In 1997, the European Union supplemented the EU Data Protection Directive of 1995 (Dir. 1995/46/EC) by introducing the Telecommunications Privacy Directive (Dir. 97/66/EC). This directive established specific protections covering telephone, digital television, mobile networks and other telecommunications systems. It imposed wide-ranging obligations on carriers and service providers to ensure the privacy of users' communications, including Internet-related activities. It covered areas that, until then, had fallen between the cracks of data protection laws. Access to billing data was severely restricted, as was marketing activity; information collected in the delivery of a particular communication was required to be purged upon completion of that call.

In July 2000, the European Commission issued a proposal for a new directive on privacy in the electronic communications sector (PDF). The proposal was introduced as a part of a larger package of telecommunications directives aimed at strengthening competition within the European electronic communications markets. As originally proposed, the new directive would have strengthened privacy rights for individuals by extending the protections that were already in place for telecommunications to a broader, more technology-neutral category of "electronic communications." During the process, however, the Council of Ministers began to push for the inclusion of data retention provisions, requiring Internet service providers and telecommunications operators to store logs of all telephone calls, e-mails, faxes, and Internet activity for law enforcement purposes. These proposals were strongly opposed by most members of Parliament. In July 2001, the European Parliament's Civil Liberties Committee approved the draft directive without data retention, stating:

The Civil Liberties Committee expressed itself in favour of a strict regulation of law enforcement authorities' access to personal data of citizens, such as communication traffic and location data. This decision is fundamental because in this way the EP blocks European Union States' efforts underway in the Council to put their citizens under generalised and pervasive surveillance, following the Echelon model.

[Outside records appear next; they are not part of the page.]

-- ==== Sys2Proof/Config.lean ====
section
/-! DEFINITION. What one VZ9 fixes and the manual does not (fuses, identity, keys), and the free values: opaque constants,
so that no proof can see what they are. -/

namespace Sys2Proof.Config

/-- The free choices of R1: every outcome the manual calls unspecified is picked by `choice` at the counter `State.free`.
Log entry 3. -/
opaque choice : Nat → Nat

/-- The result of an elementary function on an input whose rounding the model's widest enclosure does not decide, by the
function's number and the input bits (log entry 4). -/
opaque elementary : Nat → BitVec 32 → BitVec 32

/-- The package's own number on the fabric (R372). -/
opaque packageNumber : BitVec 12

/-- The lending pool that the host sets (R391), by means the manual does not give: the number of its first 4 KiB page and its size in
pages. Log entry 3. -/
opaque lendingPool : Nat × Nat

/-- The fixed transit allowance, in ns, of the path from a cluster to a home slice by the number of its die crossings (R326, R368), which the
manual does not give; unit 32 stands for Lamplighter, Snuffer and Lantern. Log entry 87. -/
opaque transit : Nat → Nat → Nat → Nat

/-- The 32-bit package serial (R246). -/
opaque packageSerial : BitVec 32

/-- The raw fuse behind FWINMAX (R380). -/
opaque fwinFuse : Nat

/-- FWINMAX: the fused count of FWIN entries, at most 256 (R380). -/
def fwinMax : Nat := min fwinFuse 256

/-- The rate-cap fuse (R380): true when ports may use 64 Gb/s. -/
opaque rateFull : Bool

/-- The power-limit fuse as measurement block 4 reports it (R399). -/
opaque powerFuse : BitVec 32

/-- What the sensors of PWRSTAT show in a cycle (R406): the power in W, and above it the hottest junction. Log entry 66. -/
opaque powerSense : Nat → BitVec 24

/-- The fused minimum security version before any image raises it (R400). -/
opaque fusedMinSvn : BitVec 32

/-- The image in the module flash at power-up (R400): none when there is no image. -/
opaque flashImage : Option (List Byte)

/-- Whether a boot's reading of the module flash succeeds (R400, ERR 4), by the counter of free choices. Log entry 65. -/
opaque flashReads : Nat → Bool

/-- Whether an image's XMSS signature verifies against the fused firmware key (R400). -/
opaque imageSigned : List Byte → Bool

/-- The security version an image carries (R400). -/
opaque imageSvn : List Byte → BitVec 32

/-- Whether the image, once it runs, raises the fused minimum to its own version (R400 lets it). -/
opaque imageRaises : List Byte → Bool

/-- The bytes of the mask ROM, whose digest is measurement block 1 (R399). -/
opaque romBytes : List Byte

/-- The data key of a KeyID at a generation (R320), derived from the tenant root key. -/
opaque dataKey : BitVec 12 → BitVec 16 → BitVec 256

/-- The MAC key of a KeyID at a generation (R320). -/
opaque macKey : BitVec 12 → BitVec 16 → BitVec 256

/-- The seal key derived from a tenant root key and its trust domain (R246, R389). -/
opaque sealKey : BitVec 256 → BitVec 64 → BitVec 256

/-- What a peer's completion takes to its arrival beyond the flit that carries it, by the peer and its port, in units of rotor time: the estimate of
R377 names no such time, and the example of R433 prints 9 ns more than the flit alone takes. Log entry 60. -/
opaque turnaround : Nat → Nat → Nat

/-- The key of a group, by its tag and the cycle of its dispatch (R32, R311). -/
opaque groupKey : Nat → Nat → BitVec 256

/-- The package that holds a member of a gang, by GANGID and GIDX: the launch record names no package (R359). Log entry 90. -/
opaque gangMember : Nat → Nat → Nat

/-- The partition of the lending pool, to which a lender assigns its lease KeyIDs (R391). Log entry 91. -/
opaque poolPartition : Nat

/-- The policy that refuses a borrower's lease with STATUS 2, by its package and trust domain: the manual gives it no register (R391). Log
entry 91. -/
opaque leaseForbidden : Nat → BitVec 64 → Bool

/-- The readback key that the vault derives for a partition from a tenant root key (R405); none where no partition owns the unit, or none of its
trust domains has been provisioned. Log entry 71. -/
opaque readbackKey : Option Nat → Option (BitVec 256) → BitVec 256

/-- The 64 bytes of a readback item (R405), by class, RBREQ and the counter of free choices: the manual gives no byte layout for them. Log
entry 3. -/
opaque readbackItem : Nat → Nat → Nat → BitVec 512

/-- The page that Lantern takes for a new stage-2 table, by draw number: the manual does not say where its tables lie. Log entry 3. -/
opaque tablePage : Nat → Nat

/-- The bytes of the XMSS identity public key of a package, by its number. -/
opaque identityByte : Nat → Nat → Byte

/-- The XMSS identity public key that the certificate of a package carries (R389, R398), of 68 bytes. -/
def certifiedKey (package : Nat) : List Byte := (List.range 68).map (identityByte package)

/-- This package's XMSS identity public key. -/
def identityKey : List Byte := certifiedKey packageNumber.toNat

/-- The bytes of the XMSS signature of a message under an index of the vault's counter. -/
opaque xmssByte : Nat → List Byte → Nat → Byte

/-- The XMSS signature of a message under the index of the vault's counter (R390), of 2,820 bytes (R389). -/
def xmssSign (i : Nat) (m : List Byte) : List Byte := (List.range 2820).map (xmssByte i m)

/-- What the certificate chain of slot 0 holds around the three things that its leaf carries (R398): part 0 is the chain up to a Bilham root and
the head of the leaf, parts 1 and 2 stand between them, part 3 closes the leaf. Log entry 68. -/
opaque certPart : Nat → List Byte

/-- The certificate chain of slot 0 (R398): its leaf carries the package serial, the package number and the package's XMSS identity public key. -/
def certChain : List Byte :=
  certPart 0 ++ ((List.range 4).map fun i => packageSerial.extractLsb' (24 - 8 * i) 8) ++ certPart 1 ++
    [(packageNumber.extractLsb' 8 4).setWidth 8, packageNumber.extractLsb' 0 8] ++ certPart 2 ++ identityKey ++ certPart 3

/-- The nonce the package's Lantern draws, by draw number (R389, R398). -/
opaque nonce : Nat → BitVec 256

/-- The bytes of an agreement's ML-KEM-1024 encapsulation key. -/
opaque kemPublicByte : Nat → Nat → Byte

/-- The ML-KEM-1024 encapsulation key of an agreement, by draw number, of 1,568 bytes (R389). -/
def kemPublic (n : Nat) : List Byte := (List.range 1568).map (kemPublicByte n)

/-- The bytes of the ciphertext of an encapsulation to a key. -/
opaque kemCipherByte : Nat → List Byte → Nat → Byte

/-- The bytes of the shared secret of an encapsulation to a key. -/
opaque kemSecretByte : Nat → List Byte → Nat → Byte

/-- The ML-KEM-1024 ciphertext, of 1,568 bytes, and shared secret, of 32, of an encapsulation to a key (R389). -/
def kemEncap (n : Nat) (key : List Byte) : List Byte × List Byte :=
  ((List.range 1568).map (kemCipherByte n key), (List.range 32).map (kemSecretByte n key))

/-- The bytes of the shared secret that the key of an agreement gives for a ciphertext. -/
opaque kemDecapByte : Nat → List Byte → Nat → Byte

/-- The ML-KEM-1024 decapsulation by the key of an agreement (R389): a shared secret of 32 bytes. -/
def kemDecap (n : Nat) (c : List Byte) : List Byte := (List.range 32).map (kemDecapByte n c)

/-- The signature of an SPDM response by the device identity key (R398), and its session key share. -/
opaque spdmSign : List Byte → List Byte

/-- The responder's key share of an SPDM KEY_EXCHANGE, by session number (R398). -/
opaque spdmShare : Nat → List Byte

end Sys2Proof.Config
end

Following the events of September 11, 2001, however, the political climate changed and the Parliament came under increasing pressure from member states to adopt the Council's proposal for data retention. The United Kingdom and the Netherlands, in particular, questioned whether the proposed privacy rules still struck "the right balance between privacy and the needs of the law enforcement agencies in the light of the battle against terrorism." The Parliament stood firm and up to a few weeks before the final vote on May 30, 2002, the majority of the Members of Parliament opposed any form of data retention. Finally, after much pressure by the European Council and European Union governments, and well-organized lobbying by two Spanish MEPs - respectively, MEPs Ana Palacio Vallelersundi and Elena Paciotti, members of the PPE (European Peoples' Party/Christian Democrats) and PSE (Social Democrats) political parties - the two main political parties (PPE and PSE, the center-left and center-right parties) reached a deal to vote in favor of the Council's position.

European Union:

  • Current Directive in force (to be implemented by all member states before October 2003):

    Directive 2002/58/EC of the European Parliament and of the Council Concerning the Processing of Personal Data and the Protection of Privacy in the Electronic Communications Sector ("Directive on Privacy and Electronic Communications"). Available in PDF: [English] [français] [español] Outline: [français]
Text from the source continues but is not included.